Working from the records below, repeat exactly the lines starting at the line that contains "def Dev.setBank (d" and ending at the line that contains "def bankOf (a", inclusive.

Stored data:

========

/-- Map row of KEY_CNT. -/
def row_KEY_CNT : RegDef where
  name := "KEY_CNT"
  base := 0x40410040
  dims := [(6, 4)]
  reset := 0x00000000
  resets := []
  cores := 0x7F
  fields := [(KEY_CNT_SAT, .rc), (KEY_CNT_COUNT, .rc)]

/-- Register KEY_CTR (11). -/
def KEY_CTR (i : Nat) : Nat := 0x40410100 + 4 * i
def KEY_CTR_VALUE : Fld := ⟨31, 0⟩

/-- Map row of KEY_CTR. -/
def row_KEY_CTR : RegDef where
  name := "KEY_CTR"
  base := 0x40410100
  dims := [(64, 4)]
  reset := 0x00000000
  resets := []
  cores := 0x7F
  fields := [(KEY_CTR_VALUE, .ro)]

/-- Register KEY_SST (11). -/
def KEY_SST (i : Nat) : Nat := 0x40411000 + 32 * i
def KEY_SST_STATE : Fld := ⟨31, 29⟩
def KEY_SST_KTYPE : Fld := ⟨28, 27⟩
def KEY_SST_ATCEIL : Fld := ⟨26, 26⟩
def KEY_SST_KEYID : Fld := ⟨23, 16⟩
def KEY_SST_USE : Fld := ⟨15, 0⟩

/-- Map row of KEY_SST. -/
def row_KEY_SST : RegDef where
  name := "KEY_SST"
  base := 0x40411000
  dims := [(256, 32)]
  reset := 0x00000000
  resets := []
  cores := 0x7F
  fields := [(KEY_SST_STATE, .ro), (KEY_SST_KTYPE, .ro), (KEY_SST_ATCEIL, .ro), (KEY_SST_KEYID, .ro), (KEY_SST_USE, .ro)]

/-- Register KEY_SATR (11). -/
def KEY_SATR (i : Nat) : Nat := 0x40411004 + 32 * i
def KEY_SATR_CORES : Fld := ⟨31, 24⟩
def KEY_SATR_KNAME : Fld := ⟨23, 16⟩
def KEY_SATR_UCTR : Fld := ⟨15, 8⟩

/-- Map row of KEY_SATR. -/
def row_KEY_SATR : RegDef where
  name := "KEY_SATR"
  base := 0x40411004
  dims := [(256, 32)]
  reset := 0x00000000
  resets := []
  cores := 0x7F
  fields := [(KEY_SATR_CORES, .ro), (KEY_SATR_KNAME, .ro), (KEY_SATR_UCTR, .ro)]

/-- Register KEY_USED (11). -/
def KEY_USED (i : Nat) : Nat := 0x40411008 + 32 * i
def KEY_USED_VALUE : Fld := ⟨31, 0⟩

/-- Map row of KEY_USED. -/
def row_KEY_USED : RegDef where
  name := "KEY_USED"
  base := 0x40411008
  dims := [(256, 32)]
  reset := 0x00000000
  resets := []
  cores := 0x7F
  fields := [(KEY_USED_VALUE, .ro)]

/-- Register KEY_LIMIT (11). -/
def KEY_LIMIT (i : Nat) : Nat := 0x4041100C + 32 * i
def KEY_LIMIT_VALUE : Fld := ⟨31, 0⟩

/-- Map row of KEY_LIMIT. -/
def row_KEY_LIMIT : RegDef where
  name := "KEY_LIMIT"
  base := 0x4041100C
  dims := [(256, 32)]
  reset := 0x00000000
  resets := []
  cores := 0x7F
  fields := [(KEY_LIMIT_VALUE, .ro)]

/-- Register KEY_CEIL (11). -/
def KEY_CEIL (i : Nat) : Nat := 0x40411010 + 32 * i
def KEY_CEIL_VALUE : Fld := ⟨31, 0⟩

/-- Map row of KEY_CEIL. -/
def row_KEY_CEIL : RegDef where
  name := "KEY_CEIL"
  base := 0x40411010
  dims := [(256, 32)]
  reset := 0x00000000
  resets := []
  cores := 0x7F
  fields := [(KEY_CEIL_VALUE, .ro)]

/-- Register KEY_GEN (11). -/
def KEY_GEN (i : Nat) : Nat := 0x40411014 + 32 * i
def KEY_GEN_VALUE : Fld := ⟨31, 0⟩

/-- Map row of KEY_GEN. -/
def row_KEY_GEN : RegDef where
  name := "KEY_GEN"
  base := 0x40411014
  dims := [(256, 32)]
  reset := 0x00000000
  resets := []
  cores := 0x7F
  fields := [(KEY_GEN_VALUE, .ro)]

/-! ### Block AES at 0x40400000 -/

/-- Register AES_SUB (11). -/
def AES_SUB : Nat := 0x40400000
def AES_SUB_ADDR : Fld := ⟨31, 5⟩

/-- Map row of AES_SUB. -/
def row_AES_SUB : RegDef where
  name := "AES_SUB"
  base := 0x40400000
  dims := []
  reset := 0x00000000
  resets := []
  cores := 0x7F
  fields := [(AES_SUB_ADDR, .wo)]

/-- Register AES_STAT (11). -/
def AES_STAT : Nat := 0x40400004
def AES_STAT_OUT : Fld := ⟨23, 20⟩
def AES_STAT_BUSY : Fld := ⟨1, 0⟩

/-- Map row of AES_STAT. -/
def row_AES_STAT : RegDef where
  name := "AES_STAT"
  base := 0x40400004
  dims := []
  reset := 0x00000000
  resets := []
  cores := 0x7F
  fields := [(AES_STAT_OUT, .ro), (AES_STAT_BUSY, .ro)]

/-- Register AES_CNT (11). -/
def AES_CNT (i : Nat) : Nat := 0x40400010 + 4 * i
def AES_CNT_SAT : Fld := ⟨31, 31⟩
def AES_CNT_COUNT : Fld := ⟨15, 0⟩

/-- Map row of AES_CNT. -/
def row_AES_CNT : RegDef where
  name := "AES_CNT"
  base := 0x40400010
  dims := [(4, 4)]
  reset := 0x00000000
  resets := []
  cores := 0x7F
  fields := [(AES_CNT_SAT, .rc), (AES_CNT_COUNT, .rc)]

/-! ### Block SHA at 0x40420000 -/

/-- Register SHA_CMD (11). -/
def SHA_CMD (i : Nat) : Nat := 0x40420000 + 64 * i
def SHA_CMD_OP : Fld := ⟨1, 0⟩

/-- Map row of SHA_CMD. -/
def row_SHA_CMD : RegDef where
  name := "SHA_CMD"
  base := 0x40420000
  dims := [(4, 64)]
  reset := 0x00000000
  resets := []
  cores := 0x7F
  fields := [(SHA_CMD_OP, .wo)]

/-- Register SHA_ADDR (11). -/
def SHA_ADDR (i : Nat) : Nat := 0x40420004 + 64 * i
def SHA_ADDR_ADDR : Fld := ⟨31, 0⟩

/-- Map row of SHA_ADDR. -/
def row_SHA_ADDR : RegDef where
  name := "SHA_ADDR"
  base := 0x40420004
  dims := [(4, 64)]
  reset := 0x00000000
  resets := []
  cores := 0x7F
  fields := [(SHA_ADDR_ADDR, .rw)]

========

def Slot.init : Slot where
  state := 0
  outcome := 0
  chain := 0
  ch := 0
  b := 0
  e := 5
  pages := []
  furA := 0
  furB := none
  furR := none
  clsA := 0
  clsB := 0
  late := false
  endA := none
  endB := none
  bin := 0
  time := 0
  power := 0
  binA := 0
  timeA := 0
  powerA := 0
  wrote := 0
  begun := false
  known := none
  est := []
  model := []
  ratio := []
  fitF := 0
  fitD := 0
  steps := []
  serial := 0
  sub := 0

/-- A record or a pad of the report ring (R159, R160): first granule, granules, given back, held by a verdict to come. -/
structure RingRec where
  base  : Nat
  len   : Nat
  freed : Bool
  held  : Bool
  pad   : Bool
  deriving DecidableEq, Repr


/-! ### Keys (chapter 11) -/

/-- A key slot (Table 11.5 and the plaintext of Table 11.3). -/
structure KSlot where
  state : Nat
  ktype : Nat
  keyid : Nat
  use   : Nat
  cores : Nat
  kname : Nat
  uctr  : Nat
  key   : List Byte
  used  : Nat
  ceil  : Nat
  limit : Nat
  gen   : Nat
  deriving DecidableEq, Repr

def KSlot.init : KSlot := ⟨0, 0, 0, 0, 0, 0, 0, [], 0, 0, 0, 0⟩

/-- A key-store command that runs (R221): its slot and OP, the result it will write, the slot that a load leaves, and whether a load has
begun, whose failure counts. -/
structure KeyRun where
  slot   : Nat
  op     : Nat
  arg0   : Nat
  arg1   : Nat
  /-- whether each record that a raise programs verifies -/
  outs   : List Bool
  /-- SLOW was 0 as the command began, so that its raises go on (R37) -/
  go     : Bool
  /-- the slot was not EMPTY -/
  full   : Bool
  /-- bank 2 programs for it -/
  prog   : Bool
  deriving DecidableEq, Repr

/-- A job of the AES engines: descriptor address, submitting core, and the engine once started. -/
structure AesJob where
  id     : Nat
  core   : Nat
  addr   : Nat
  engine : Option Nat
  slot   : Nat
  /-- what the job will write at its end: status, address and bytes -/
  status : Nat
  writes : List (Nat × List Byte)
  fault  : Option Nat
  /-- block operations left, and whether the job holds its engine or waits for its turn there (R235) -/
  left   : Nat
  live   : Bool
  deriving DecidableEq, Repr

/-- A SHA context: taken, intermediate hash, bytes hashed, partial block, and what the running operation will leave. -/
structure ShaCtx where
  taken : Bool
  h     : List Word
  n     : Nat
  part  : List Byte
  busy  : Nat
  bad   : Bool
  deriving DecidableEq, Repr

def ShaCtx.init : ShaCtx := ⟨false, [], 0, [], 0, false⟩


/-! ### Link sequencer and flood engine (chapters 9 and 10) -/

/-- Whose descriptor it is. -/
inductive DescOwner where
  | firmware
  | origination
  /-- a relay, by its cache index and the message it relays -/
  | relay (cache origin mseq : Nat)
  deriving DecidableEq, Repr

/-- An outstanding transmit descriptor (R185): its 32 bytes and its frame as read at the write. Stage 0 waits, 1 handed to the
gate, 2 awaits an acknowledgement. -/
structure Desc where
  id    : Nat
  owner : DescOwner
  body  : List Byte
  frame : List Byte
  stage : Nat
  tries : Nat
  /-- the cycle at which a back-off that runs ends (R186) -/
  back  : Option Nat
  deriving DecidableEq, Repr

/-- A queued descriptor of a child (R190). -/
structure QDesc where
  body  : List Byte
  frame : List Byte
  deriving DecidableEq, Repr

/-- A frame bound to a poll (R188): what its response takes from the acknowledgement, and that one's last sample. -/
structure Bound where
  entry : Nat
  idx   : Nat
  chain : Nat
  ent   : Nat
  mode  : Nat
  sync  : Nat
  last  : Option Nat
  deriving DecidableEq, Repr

========

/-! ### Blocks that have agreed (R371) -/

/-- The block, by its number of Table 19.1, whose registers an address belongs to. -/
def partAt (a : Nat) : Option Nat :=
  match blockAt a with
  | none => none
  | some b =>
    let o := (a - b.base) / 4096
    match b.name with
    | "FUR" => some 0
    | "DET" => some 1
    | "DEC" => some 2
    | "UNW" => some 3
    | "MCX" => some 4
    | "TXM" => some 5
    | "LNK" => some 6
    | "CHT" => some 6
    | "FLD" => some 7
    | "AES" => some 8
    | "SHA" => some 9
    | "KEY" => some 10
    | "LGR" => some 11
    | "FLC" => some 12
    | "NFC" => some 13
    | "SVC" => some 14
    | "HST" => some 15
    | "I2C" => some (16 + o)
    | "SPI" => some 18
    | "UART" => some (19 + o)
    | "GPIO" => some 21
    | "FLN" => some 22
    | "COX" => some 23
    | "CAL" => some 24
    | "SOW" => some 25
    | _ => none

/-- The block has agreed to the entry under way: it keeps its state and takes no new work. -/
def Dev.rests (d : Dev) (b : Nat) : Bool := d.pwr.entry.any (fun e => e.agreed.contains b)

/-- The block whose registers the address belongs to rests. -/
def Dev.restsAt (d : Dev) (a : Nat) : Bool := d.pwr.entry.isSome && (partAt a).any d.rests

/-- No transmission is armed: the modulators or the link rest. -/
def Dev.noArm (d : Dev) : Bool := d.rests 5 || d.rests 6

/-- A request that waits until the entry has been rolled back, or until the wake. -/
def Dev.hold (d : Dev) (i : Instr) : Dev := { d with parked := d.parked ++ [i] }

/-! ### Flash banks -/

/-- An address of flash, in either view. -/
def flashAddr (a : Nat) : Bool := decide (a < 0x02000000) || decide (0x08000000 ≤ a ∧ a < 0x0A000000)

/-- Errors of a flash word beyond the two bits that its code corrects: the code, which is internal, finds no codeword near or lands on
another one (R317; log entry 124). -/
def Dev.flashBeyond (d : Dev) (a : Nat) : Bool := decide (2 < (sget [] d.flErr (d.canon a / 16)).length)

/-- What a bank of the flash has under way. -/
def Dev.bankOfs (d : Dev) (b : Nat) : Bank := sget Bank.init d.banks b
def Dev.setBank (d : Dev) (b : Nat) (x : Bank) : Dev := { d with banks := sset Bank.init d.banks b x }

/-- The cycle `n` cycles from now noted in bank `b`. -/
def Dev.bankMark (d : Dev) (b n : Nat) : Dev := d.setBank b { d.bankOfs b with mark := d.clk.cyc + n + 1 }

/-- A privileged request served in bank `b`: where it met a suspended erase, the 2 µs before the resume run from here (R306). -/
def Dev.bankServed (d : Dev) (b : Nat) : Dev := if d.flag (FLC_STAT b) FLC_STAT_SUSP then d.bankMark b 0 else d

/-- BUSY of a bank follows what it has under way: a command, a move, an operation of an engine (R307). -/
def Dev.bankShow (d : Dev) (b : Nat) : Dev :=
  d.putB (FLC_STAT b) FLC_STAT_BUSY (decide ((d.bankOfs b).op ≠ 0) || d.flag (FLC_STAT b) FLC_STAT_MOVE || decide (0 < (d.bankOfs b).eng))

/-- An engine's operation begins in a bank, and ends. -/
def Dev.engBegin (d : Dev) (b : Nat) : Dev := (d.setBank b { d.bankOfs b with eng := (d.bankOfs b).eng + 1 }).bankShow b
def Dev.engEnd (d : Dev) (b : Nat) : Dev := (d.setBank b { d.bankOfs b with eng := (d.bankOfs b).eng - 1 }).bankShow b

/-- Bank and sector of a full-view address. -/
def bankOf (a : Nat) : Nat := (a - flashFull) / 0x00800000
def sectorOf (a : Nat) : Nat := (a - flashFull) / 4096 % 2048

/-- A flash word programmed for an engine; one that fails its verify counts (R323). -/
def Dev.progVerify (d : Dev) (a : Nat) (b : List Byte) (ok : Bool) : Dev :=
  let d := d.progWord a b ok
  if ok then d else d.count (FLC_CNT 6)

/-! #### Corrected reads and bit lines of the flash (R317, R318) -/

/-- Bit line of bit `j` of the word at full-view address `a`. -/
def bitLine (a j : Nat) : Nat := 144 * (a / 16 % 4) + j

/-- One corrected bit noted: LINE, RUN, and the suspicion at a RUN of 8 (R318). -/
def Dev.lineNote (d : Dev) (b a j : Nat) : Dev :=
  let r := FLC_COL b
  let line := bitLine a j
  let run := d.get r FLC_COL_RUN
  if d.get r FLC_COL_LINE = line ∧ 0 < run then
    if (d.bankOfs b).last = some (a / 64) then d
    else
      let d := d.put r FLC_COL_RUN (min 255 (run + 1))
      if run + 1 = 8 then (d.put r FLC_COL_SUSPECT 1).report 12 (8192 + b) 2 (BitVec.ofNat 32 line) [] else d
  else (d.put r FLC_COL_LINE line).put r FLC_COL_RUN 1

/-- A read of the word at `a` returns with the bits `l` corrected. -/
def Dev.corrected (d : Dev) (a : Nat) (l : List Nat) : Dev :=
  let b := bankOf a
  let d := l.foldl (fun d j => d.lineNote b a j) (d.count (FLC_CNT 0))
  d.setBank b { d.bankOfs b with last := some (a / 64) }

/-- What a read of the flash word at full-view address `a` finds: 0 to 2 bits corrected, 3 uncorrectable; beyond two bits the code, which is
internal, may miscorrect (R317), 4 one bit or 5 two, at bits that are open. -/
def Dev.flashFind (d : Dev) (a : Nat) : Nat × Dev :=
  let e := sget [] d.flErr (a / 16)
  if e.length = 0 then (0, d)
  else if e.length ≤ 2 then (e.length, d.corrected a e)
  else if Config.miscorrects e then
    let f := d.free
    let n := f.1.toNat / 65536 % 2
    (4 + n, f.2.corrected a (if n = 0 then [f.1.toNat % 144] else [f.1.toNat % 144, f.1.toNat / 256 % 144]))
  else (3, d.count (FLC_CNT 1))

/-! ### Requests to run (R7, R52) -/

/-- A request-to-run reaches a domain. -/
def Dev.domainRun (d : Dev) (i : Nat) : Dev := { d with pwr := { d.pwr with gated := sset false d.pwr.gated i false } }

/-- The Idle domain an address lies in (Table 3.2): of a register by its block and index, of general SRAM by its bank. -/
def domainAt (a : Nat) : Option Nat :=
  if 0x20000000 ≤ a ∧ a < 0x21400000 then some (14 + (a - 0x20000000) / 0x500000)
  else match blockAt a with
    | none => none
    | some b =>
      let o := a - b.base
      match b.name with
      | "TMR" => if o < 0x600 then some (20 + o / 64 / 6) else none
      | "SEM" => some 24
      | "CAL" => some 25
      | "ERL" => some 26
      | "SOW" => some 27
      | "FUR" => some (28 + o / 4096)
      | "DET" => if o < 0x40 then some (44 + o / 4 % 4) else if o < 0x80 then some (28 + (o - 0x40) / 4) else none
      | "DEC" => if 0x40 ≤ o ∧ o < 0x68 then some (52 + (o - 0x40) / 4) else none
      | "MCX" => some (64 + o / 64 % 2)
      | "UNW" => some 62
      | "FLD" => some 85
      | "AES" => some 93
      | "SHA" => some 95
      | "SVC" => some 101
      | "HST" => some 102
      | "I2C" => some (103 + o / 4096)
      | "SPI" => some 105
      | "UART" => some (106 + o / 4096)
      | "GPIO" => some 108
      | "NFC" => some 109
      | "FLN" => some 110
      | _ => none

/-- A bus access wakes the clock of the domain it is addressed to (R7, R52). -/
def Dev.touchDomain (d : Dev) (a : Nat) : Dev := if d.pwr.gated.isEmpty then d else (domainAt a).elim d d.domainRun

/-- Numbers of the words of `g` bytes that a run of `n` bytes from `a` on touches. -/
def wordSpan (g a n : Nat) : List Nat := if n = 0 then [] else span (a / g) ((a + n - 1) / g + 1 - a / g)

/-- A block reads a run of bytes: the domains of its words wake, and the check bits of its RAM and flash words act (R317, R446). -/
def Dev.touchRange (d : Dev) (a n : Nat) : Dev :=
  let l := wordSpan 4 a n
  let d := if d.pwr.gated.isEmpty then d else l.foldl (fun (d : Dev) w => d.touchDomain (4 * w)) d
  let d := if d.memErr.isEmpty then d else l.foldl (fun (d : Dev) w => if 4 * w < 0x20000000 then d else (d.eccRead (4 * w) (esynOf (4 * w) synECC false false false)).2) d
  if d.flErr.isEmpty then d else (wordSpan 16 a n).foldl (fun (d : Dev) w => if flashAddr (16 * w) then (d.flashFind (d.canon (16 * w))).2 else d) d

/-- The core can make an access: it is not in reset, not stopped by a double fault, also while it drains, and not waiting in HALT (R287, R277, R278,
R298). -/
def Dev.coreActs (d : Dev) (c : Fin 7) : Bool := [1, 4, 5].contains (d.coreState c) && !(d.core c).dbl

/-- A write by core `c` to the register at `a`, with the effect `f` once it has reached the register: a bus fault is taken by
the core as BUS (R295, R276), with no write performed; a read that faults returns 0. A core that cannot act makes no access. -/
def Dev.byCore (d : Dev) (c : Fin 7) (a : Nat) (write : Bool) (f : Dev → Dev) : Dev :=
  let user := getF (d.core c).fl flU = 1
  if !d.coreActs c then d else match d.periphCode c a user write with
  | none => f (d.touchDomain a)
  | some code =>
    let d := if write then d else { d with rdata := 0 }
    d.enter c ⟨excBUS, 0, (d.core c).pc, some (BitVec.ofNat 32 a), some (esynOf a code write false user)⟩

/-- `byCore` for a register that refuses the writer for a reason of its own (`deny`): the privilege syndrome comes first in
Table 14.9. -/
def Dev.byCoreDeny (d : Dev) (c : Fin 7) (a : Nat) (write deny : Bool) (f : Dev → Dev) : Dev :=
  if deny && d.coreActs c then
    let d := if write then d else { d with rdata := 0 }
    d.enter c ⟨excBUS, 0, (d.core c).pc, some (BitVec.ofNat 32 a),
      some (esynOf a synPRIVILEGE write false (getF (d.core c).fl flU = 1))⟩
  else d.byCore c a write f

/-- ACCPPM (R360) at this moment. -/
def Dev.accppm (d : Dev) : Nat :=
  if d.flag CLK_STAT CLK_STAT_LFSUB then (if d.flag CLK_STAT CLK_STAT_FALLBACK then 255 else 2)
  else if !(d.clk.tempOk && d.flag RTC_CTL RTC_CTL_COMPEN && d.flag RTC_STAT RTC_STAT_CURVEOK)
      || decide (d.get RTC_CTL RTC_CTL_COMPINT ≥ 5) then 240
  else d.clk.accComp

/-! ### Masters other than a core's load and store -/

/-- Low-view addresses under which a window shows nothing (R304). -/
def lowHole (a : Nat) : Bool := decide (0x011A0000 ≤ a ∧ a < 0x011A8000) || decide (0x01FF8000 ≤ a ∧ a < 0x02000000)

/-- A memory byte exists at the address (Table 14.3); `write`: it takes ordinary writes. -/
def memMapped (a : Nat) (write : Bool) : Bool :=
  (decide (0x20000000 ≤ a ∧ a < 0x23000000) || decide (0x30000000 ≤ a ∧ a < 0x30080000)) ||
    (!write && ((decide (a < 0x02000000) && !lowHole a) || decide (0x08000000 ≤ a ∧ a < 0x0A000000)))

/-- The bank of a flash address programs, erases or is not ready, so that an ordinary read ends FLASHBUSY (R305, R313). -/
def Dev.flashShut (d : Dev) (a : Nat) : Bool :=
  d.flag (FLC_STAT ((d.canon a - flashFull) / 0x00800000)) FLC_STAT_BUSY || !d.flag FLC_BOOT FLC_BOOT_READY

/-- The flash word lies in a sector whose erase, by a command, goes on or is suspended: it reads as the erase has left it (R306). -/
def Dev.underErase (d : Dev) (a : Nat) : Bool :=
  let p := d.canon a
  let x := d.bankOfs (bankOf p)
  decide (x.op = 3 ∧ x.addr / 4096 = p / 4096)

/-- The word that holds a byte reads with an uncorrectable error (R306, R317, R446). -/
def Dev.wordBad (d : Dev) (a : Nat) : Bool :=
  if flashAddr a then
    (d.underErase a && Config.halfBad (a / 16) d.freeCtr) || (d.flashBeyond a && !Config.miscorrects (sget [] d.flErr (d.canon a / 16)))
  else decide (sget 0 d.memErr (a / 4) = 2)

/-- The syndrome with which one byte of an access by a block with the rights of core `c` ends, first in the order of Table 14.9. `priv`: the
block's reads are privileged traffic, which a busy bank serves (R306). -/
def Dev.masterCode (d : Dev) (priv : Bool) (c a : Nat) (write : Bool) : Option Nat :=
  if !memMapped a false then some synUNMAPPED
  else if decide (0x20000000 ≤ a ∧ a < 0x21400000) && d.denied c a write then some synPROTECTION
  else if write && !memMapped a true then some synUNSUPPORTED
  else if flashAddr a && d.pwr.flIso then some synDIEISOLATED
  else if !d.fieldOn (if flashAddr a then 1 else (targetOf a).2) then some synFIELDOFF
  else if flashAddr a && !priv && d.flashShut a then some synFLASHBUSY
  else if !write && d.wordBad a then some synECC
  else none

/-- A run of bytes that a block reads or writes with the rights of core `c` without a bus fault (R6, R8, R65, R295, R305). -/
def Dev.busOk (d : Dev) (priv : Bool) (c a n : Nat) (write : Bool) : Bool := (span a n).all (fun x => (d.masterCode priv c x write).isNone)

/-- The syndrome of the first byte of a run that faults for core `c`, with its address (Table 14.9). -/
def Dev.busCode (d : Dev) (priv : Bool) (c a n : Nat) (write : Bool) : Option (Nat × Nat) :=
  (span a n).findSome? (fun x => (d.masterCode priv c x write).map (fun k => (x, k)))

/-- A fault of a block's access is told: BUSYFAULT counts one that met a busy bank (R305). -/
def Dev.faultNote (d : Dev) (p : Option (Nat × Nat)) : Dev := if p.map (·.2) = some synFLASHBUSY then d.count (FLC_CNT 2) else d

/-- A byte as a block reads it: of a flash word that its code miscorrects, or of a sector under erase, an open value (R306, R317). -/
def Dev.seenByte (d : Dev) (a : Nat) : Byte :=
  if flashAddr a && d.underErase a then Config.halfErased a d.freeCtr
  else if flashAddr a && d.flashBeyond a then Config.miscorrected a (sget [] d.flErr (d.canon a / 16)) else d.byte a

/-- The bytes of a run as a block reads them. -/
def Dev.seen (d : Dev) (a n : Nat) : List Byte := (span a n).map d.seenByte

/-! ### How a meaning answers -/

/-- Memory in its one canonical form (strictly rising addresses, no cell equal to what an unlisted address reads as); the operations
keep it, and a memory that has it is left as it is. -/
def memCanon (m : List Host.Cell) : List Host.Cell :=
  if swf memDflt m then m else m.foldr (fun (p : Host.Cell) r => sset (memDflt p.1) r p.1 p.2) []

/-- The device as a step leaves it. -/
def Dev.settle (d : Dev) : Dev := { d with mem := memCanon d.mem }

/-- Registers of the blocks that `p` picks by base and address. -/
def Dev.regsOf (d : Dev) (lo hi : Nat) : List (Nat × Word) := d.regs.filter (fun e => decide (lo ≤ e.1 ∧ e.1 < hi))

========

Written response:
def Dev.setBank (d : Dev) (b : Nat) (x : Bank) : Dev := { d with banks := sset Bank.init d.banks b x }

/-- The cycle `n` cycles from now noted in bank `b`. -/
def Dev.bankMark (d : Dev) (b n : Nat) : Dev := d.setBank b { d.bankOfs b with mark := d.clk.cyc + n + 1 }

/-- A privileged request served in bank `b`: where it met a suspended erase, the 2 µs before the resume run from here (R306). -/
def Dev.bankServed (d : Dev) (b : Nat) : Dev := if d.flag (FLC_STAT b) FLC_STAT_SUSP then d.bankMark b 0 else d

/-- BUSY of a bank follows what it has under way: a command, a move, an operation of an engine (R307). -/
def Dev.bankShow (d : Dev) (b : Nat) : Dev :=
  d.putB (FLC_STAT b) FLC_STAT_BUSY (decide ((d.bankOfs b).op ≠ 0) || d.flag (FLC_STAT b) FLC_STAT_MOVE || decide (0 < (d.bankOfs b).eng))

/-- An engine's operation begins in a bank, and ends. -/
def Dev.engBegin (d : Dev) (b : Nat) : Dev := (d.setBank b { d.bankOfs b with eng := (d.bankOfs b).eng + 1 }).bankShow b
def Dev.engEnd (d : Dev) (b : Nat) : Dev := (d.setBank b { d.bankOfs b with eng := (d.bankOfs b).eng - 1 }).bankShow b

/-- Bank and sector of a full-view address. -/
def bankOf (a : Nat) : Nat := (a - flashFull) / 0x00800000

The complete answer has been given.